The BVI comprise nearly 60 islands (most not inhabited) of which the main ones are Virgin Gorda, Anegada, Tortola and Jost Van Dyke. We started our journey at Virgin Gorda, the ‘fat’ virgin, so called because Columbus thought that the island's profile on the horizon looks like a fat woman lying on her side. The Virgin Islands generally are swarming with tourists and the spot we chose, The Baths, was particularly crowded. We managed to find a spot to anchor and then, miraculously, late afternoon, all the other boats disappeared, leaving us in solitary splendour in this magnificent spot. We promptly moved onto a mooring buoy and then went for a fabulous bit of snorkelling amongst the beautiful grottoes that have been formed by huge volcanic granite boulders lying in scenic piles along the beach.
The Baths, Virgin Gorda |
We moved along next morning before the daily swarm arrived and sailed on to Road Harbour on the island of Tortola to do our check-in. The water was so crowded with yachts it felt like we were in the middle of a regatta! The anchorage at Road Harbour was crowded and the holding was very poor. I stayed on board to watch the boat whilst Mike went in to do formalities and a bit of shopping. He returned some hours later with steam coming out of his ears; check-in had been rather expensive! Very unhappy with the anchorage, we moved straight away to the beautiful, and much less crowded, White Bay on the island of Jost Van Dyke. We spent two nights there and managed to collect a decent amount of water during a hefty downpour. We took a long walk to the next bay and visited the famous ‘Foxys’ bar. Saw no one famous, needless to say.
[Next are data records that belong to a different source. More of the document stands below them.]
/-- Changes only: cnt, out. -/
@[simp] theorem scrubWrites_only {m : Nat} {s x : State} (a1 a2) (h : 0x80010 &&& m = 0x80010) :
    Only m s (scrubWrites x a1 a2) ↔ Only m s x := Only.iff (by simp [scrubWrites]) h

/-- Changes only: cnt, dev, grn, seq. -/
@[simp] theorem endStepAlloc_only {m : Nat} {s x : State} (a1 a2 a3 a4) (h : 0xb1 &&& m = 0xb1) :
    Only m s (endStepAlloc x a1 a2 a3 a4) ↔ Only m s x := Only.iff (by unfold endStepAlloc; split <;> simp) h

/-- Changes only: cnt, dev, grn, seq. -/
@[simp] theorem endRequest_only {m : Nat} {s x : State} (a1 a2 a3) (h : 0xb1 &&& m = 0xb1) :
    Only m s (endRequest x a1 a2 a3) ↔ Only m s x := Only.iff (by unfold endRequest; split <;> simp) h

/-- Changes only: cnt, dev, grn, mac, seq. -/
@[simp] theorem freezeRequests_only {m : Nat} {s x : State} (a1) (h : 0x2b1 &&& m = 0x2b1) :
    Only m s (freezeRequests x a1) ↔ Only m s x := Only.iff (by
  unfold freezeRequests
  (repeat' (first | split | (refine (only_foldl (fun _ _ => ?_) _).mpr ?_))) <;> simp) h

theorem retryList_base (o x : State) (u : Contest) (l : List WaitReq) : Only 0x2000b1 x (retryList o x u l).1 := by
  induction l generalizing x u with
  | nil => simp [retryList]
  | cons r t ih =>
    unfold retryList
    split
    · exact ih _ _
    · split
      · rename_i g hc
        refine (Only.iff (ih _ _) rfl).mpr ?_
        have hb := (Only.iff (m := 0x2000b1) (s := x) (attempt_base hc) (by simp)).mpr (by simp)
        unfold grantWaiting; simp [hb]
      · exact (Only.iff (ih _ _) rfl).mpr (by simp)

/-- Changes only: cnt, dev, draws, grn, seq. -/
@[simp] theorem retryList_only {m : Nat} {s x : State} (o a1 a2) (h : 0x2000b1 &&& m = 0x2000b1) :
    Only m s (retryList o x a1 a2).1 ↔ Only m s x := Only.iff (retryList_base _ _ _ _) h

/-- Changes only: grn. -/
@[simp] theorem movePointers_only {m : Nat} {s x : State} (a1) (h : 0x80 &&& m = 0x80) :
    Only m s (movePointers x a1) ↔ Only m s x := by
  unfold movePointers
  exact only_foldl (fun a b => by split <;> simp [h]) _

/-- Changes only: cnt, dev, draws, grn, seq. -/
@[simp] theorem retryWaiting_only {m : Nat} {s x : State} (a1) (h : 0x2000b1 &&& m = 0x2000b1) :
    Only m s (retryWaiting x a1).1 ↔ Only m s x := Only.iff (by simp [retryWaiting]) h

/-- Changes only: cnt, dev, draws, grn, seq. -/
@[simp] theorem allocCells_only {m : Nat} {s x : State} (a1 a2 a3) (h : 0x2000b1 &&& m = 0x2000b1) :
    Only m s (allocCells x a1 a2 a3).2 ↔ Only m s x := Only.iff (by
  unfold allocCells
  split
  · simp
  · simp only
    split
    · rename_i hc
      exact (Only.iff (attempt_base hc) (by simp)).mpr (by simp)
    all_goals simp) h

/-! ## Stocks -/

/-- Changes only: seq. -/
@[simp] theorem resumeParked_only {m : Nat} {s x : State} (a1 a2 a3 a4) (h : 0x20 &&& m = 0x20) :
    Only m s (resumeParked x a1 a2 a3 a4) ↔ Only m s x := Only.iff (by simp [resumeParked]) h

/-- Changes only: cnt, fmg, fns. -/
@[simp] theorem recordViol_only {m : Nat} {s x : State} (a1 a2 a3 a4) (h : 0x1c &&& m = 0x1c) :
    Only m s (recordViol x a1 a2 a3 a4) ↔ Only m s x := Only.iff (by simp [recordViol]) h

/-- Changes only: qm. -/
@[simp] theorem freezeRings_only {m : Nat} {s x : State} (a1) (h : 0x40 &&& m = 0x40) :
    Only m s (freezeRings x a1) ↔ Only m s x := Only.iff (by simp [freezeRings]) h

/-- Changes only: cip. -/
@[simp] theorem setLane_only {m : Nat} {s x : State} (a1 a2) (h : 0x800 &&& m = 0x800) :
    Only m s (setLane x a1 a2) ↔ Only m s x := Only.iff (by simp [setLane]) h

/-- Changes only: cip. -/
@[simp] theorem endClaim_only {m : Nat} {s x : State} (a1) (h : 0x800 &&& m = 0x800) :
    Only m s (endClaim x a1) ↔ Only m s x := Only.iff (by simp [endClaim]) h

/-- Changes only: cip. -/
@[simp] theorem takeRecord_only {m : Nat} {s x : State} (a1) (h : 0x800 &&& m = 0x800) :
    Only m s (takeRecord x a1) ↔ Only m s x := Only.iff (by simp [takeRecord]) h

/-- Changes only: grn. -/
@[simp] theorem zeroOutput_only {m : Nat} {s x : State} (a1) (h : 0x80 &&& m = 0x80) :
    Only m s (zeroOutput x a1) ↔ Only m s x := Only.iff (by unfold zeroOutput; split <;> simp) h

/-- Changes only: haul. -/
@[simp] theorem setChan_only {m : Nat} {s x : State} (a1 a2) (h : 0x1000 &&& m = 0x1000) :
    Only m s (setChan x a1 a2) ↔ Only m s x := Only.iff (by simp [setChan]) h

/-- Changes only: haul. -/
@[simp] theorem unitFreed_only {m : Nat} {s x : State} (a1) (h : 0x1000 &&& m = 0x1000) :
    Only m s (unitFreed x a1) ↔ Only m s x := Only.iff (by simp only [unitFreed]; (repeat' split) <;> simp) h

/-- Changes only: haul. -/
@[simp] theorem makeReady_only {m : Nat} {s x : State} (a1 a2 a3) (h : 0x1000 &&& m = 0x1000) :
    Only m s (makeReady x a1 a2 a3) ↔ Only m s x := Only.iff (by simp [makeReady]) h

/-- Changes only: haul. -/
@[simp] theorem settleLists_only {m : Nat} {s x : State} (a1) (h : 0x1000 &&& m = 0x1000) :
    Only m s (settleLists x a1) ↔ Only m s x := Only.iff (by simp [settleLists]) h

/-- Changes only: haul, seq. -/
@[simp] theorem endLists_only {m : Nat} {s x : State} (a1 a2 a3 a4) (h : 0x1020 &&& m = 0x1020) :
    Only m s (endLists x a1 a2 a3 a4) ↔ Only m s x := Only.iff (by simp [endLists]) h

/-- Changes only: haul, seq. -/
@[simp] theorem dropLists_only {m : Nat} {s x : State} (a1 a2 a3 a4) (h : 0x1020 &&& m = 0x1020) :
    Only m s (dropLists x a1 a2 a3 a4) ↔ Only m s x := Only.iff (by simp [dropLists]) h

/-- Changes only: haul, seq. -/
@[simp] theorem freezeHaul_only {m : Nat} {s x : State} (a1) (h : 0x1020 &&& m = 0x1020) :
    Only m s (freezeHaul x a1) ↔ Only m s x := Only.iff (by simp [freezeHaul]) h

/-- Changes only: cnt, fns. -/
@[simp] theorem joinOnly_only {m : Nat} {s x : State} (a1 a2) (h : 0x14 &&& m = 0x14) :
    Only m s (joinOnly x a1 a2).2 ↔ Only m s x := Only.iff (by unfold joinOnly; (repeat' split) <;> simp) h

/-- Changes only: cnt, dev, fmg. -/
@[simp] theorem logStocks_only {m : Nat} {s x : State} (h : 0x19 &&& m = 0x19) :
    Only m s (logStocks x) ↔ Only m s x := Only.iff (by simp [logStocks]) h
White Bay, Jost Van Dyke |
The USVI comprises four main islands – St Croix, St John, St Thomas and Water Island, as well as several dozen smaller islands. The US Virgins are considerably more sophisticated than the BVI and check-in was free – we liked it better there!
17 April 2003
Our first port of call was Cruz Bay on St John and we arrived on the morning of Good Friday. Once we’d done our check-in and bought some extremely expensive pills for Mike ($12 for 10 days worth!), we went off to get something to eat. I ordered a glass of wine and was taken aback to be told no alcohol could be obtained anywhere on the island until after 4pm – because it was Good Friday. Most young English now refer to it as ‘Bank Holiday Friday’ but Americans are apparently made of sterner stuff. After lunch we took a long, hot, tour of the place, ending up at a beach bar where we waited, along with a large crowd of thirsty locals, till four o’clock for their advertised house special of ‘Painkillers’ – rum, coconut, pineapple and orange juice. We had two each and they were worth the wait.
Cruz Bay, St John Island |
That night we had heavy rain again accompanied by hard winds. Our anchor dragged and we had to re-anchor, but on the up-side we did manage to collect more water. It was extremely hot by now and the rain brought a welcome relief, albeit short lived.
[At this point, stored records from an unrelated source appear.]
/-- Changes only: cip, cnt, dev, fmg, fns, fwt, grn, haul, mac, out, pci, qm, seq, stw, twn. -/
@[simp] theorem execStopRing_only {m : Nat} {s x : State} (a0 a1 a2) (h : 0x8dbff &&& m = 0x8dbff) :
    Only m s ((execStopRing a0 a1 a2 x).after x) ↔ Only m s x := Only.iff (by
  simp only [execStopRing, Res_next_after]
  refine runCmd_only _ _ _ _ _ (by simp) (Only.refl _ _) (fun y hy => ?_)
  (repeat' split) <;> simp [hy]) h

/-- Changes only: cip, cnt, dev, fmg, fns, fwt, grn, haul, mac, out, pci, qm, seq. -/
@[simp] theorem resumeRings_only {m : Nat} {s x : State} (a1) (h : 0x85bfd &&& m = 0x85bfd) :
    Only m s (resumeRings x a1) ↔ Only m s x := Only.iff (by simp [resumeRings]) h

/-- Changes only: cip, cnt, dev, fmg, fns, fwt, grn, haul, mac, out, pci, qm, seq, stw, twn. -/
@[simp] theorem execResumeRings_only {m : Nat} {s x : State} (a0 a1) (h : 0x8dbff &&& m = 0x8dbff) :
    Only m s ((execResumeRings a0 a1 x).after x) ↔ Only m s x := Only.iff (by
  simp only [execResumeRings, Res_next_after]
  exact runCmd_only _ _ _ _ _ (by simp) (Only.refl _ _) (fun y hy => by simp [hy])) h

/-- Changes only: cip, cnt, dev, fmg, fns, fwt, grn, haul, mac, out, pci, qm, seq, stw, twn. -/
@[simp] theorem execSetWeightAndBurst_only {m : Nat} {s x : State} (a0 a1 a2 a3) (h : 0x8dbff &&& m = 0x8dbff) :
    Only m s ((execSetWeightAndBurst a0 a1 a2 a3 x).after x) ↔ Only m s x := Only.iff (by
  simp only [execSetWeightAndBurst, Res_next_after]
  refine runCmd_only _ _ _ _ _ (by simp) (Only.refl _ _) (fun y hy => ?_)
  (repeat' split) <;> simp [hy]) h

/-- Changes only: cip, cnt, dev, fmg, fns, fwt, grn, haul, mac, out, pci, qm, seq, stw, twn. -/
theorem execReadRing_only {m : Nat} {s x : State} (a0 a1 a2) (h : 0x8dbff &&& m = 0x8dbff) :
    Only m s ((execReadRing a0 a1 a2 x).after x) ↔ Only m s x := Only.iff (by
  simp only [execReadRing, Res_next_after]
  refine runCmd_only _ _ _ _ _ (by simp) (Only.refl _ _) (fun y hy => ?_)
  (repeat' split) <;> simp [hy]) h

/-! ## MacCmds -/

/-- Changes only: mac. -/
@[simp] theorem setLaneReg_only {m : Nat} {s x : State} (a1 a2) (h : 0x200 &&& m = 0x200) :
    Only m s (setLaneReg x a1 a2) ↔ Only m s x := Only.iff (by simp [setLaneReg]) h

/-- Changes only: mac. -/
@[simp] theorem setCage_only {m : Nat} {s x : State} (a1 a2) (h : 0x200 &&& m = 0x200) :
    Only m s (setCage x a1 a2) ↔ Only m s x := Only.iff (by simp [setCage]) h

/-- Changes only: cnt, dev, mac. -/
@[simp] theorem cageEvent_only {m : Nat} {s x : State} (a1 a2) (h : 0x211 &&& m = 0x211) :
    Only m s (cageEvent x a1 a2) ↔ Only m s x := Only.iff (by simp [cageEvent]) h

/-- Changes only: mac. -/
@[simp] theorem restoreDrivers_only {m : Nat} {s x : State} (a1) (h : 0x200 &&& m = 0x200) :
    Only m s (restoreDrivers x a1) ↔ Only m s x := Only.iff (by simp [restoreDrivers]) h

/-- Changes only: mac. -/
@[simp] theorem enablePort_only {m : Nat} {s x : State} (a1 a2) (h : 0x200 &&& m = 0x200) :
    Only m s (enablePort x a1 a2) ↔ Only m s x := Only.iff (by simp [enablePort]) h

/-- Changes only: cnt, grn, mac. -/
@[simp] theorem linkDownPort_only {m : Nat} {s x : State} (a1) (h : 0x290 &&& m = 0x290) :
    Only m s (linkDownPort x a1) ↔ Only m s x := Only.iff (by simp [linkDownPort]) h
We moved on and anchored at Honeymoon Bay on Water Island, off St Thomas. It was nice there, but very crowded and hot so we didn’t linger - at this point it was cooler to sail, at least you got a bit of a breeze! Leaving the area, we passed a smallish, obviously uninhabited, island sporting a large ‘For Sale $20 million’ banner. Buy that and be neighbours with Richard Branson!